Problem description –
Once you have read the records below, report how many lines contain the word "burstWaits", and give nothing besides that number.

Saved entries:
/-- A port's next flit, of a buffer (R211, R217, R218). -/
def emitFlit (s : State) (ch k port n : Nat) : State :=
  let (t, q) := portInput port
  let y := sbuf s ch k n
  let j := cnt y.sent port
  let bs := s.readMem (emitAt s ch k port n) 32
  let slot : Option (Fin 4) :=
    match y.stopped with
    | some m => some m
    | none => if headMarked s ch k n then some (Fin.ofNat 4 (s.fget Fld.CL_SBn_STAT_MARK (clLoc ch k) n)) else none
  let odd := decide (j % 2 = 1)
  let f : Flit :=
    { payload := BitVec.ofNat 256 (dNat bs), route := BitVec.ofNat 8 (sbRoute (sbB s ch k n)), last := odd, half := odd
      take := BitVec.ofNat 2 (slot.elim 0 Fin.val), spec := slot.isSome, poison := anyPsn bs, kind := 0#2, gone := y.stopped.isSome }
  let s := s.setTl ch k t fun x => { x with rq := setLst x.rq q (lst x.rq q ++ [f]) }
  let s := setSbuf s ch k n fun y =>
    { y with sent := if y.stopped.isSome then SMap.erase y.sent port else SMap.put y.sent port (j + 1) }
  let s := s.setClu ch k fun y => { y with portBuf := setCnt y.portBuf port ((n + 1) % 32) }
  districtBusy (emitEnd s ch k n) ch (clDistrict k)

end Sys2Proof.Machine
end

==

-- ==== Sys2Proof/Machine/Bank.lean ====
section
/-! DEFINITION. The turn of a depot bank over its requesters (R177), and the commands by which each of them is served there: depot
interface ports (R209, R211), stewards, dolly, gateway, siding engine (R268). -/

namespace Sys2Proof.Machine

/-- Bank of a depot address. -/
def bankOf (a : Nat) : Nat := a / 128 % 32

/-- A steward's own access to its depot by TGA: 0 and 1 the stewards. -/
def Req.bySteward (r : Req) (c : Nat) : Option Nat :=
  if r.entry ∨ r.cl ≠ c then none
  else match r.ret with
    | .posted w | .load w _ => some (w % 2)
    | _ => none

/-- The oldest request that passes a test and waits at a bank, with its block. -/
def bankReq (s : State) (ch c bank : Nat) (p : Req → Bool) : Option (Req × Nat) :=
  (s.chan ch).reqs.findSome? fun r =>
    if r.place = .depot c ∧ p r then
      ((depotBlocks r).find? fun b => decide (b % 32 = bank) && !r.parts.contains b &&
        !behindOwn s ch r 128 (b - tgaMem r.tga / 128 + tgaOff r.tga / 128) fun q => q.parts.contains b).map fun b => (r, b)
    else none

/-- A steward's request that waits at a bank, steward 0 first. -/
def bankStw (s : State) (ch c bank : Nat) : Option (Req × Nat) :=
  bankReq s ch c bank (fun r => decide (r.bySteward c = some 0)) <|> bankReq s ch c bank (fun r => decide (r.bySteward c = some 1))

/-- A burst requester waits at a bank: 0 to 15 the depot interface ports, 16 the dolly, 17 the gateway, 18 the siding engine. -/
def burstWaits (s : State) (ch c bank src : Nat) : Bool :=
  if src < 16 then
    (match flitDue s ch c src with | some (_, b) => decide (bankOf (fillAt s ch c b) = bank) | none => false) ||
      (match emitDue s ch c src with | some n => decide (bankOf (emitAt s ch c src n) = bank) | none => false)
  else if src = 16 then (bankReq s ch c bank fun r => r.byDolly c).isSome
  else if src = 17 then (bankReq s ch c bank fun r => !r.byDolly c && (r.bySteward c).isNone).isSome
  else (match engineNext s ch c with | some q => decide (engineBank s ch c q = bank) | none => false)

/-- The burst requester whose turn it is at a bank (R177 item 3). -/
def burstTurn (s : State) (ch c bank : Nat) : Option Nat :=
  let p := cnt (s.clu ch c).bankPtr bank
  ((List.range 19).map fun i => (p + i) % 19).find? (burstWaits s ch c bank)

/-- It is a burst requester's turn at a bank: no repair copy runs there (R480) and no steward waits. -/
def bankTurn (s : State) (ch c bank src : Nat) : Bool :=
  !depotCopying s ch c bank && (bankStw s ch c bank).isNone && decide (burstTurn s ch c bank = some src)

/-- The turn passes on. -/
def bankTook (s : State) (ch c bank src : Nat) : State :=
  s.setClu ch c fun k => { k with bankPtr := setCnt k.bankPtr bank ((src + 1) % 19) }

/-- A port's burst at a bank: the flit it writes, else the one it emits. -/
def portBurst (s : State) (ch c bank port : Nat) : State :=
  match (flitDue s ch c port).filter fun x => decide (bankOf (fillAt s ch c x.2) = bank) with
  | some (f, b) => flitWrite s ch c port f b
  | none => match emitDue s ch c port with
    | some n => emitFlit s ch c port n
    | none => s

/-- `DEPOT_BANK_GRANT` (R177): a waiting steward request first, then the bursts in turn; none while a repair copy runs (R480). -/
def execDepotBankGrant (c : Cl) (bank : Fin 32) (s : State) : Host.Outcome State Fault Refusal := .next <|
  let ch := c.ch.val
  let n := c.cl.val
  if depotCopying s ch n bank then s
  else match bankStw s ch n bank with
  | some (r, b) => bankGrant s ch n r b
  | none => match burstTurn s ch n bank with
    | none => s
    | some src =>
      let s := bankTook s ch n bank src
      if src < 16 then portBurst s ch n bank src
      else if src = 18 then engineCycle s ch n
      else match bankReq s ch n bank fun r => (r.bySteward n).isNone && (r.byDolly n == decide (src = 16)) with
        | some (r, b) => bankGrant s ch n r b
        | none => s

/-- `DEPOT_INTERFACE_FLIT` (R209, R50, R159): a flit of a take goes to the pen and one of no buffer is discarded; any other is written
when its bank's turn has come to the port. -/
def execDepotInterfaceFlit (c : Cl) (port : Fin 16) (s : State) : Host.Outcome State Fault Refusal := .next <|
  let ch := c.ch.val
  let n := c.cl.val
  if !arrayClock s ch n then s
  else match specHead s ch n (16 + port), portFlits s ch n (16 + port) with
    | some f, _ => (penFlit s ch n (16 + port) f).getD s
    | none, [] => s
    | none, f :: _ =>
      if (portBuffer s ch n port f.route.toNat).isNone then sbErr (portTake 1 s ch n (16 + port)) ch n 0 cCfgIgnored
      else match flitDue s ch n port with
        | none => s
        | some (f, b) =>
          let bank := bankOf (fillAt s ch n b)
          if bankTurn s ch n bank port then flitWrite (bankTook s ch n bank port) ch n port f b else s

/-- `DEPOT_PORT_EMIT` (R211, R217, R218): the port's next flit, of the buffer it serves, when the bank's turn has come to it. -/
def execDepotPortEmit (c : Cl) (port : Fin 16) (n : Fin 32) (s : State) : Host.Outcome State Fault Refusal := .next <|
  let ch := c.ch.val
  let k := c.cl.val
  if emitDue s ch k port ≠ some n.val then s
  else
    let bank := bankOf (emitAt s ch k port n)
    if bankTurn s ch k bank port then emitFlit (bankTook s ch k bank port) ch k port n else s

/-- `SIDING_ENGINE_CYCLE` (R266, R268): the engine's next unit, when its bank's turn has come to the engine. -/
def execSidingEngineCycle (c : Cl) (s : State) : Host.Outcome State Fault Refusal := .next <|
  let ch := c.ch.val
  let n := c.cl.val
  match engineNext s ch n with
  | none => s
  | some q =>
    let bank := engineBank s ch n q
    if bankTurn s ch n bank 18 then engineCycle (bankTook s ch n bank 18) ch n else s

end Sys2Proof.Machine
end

---

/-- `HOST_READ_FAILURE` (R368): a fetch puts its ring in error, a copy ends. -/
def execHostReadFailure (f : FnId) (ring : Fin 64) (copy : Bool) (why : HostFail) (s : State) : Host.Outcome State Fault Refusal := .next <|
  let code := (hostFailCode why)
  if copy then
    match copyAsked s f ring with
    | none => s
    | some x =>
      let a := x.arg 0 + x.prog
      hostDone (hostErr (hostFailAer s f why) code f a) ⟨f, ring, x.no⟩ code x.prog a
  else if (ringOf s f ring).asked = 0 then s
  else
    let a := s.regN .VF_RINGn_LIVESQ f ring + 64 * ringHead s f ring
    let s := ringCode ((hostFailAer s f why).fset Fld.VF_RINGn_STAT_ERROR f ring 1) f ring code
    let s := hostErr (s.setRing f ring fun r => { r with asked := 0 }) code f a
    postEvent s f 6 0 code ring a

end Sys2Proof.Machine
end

Answer space –
2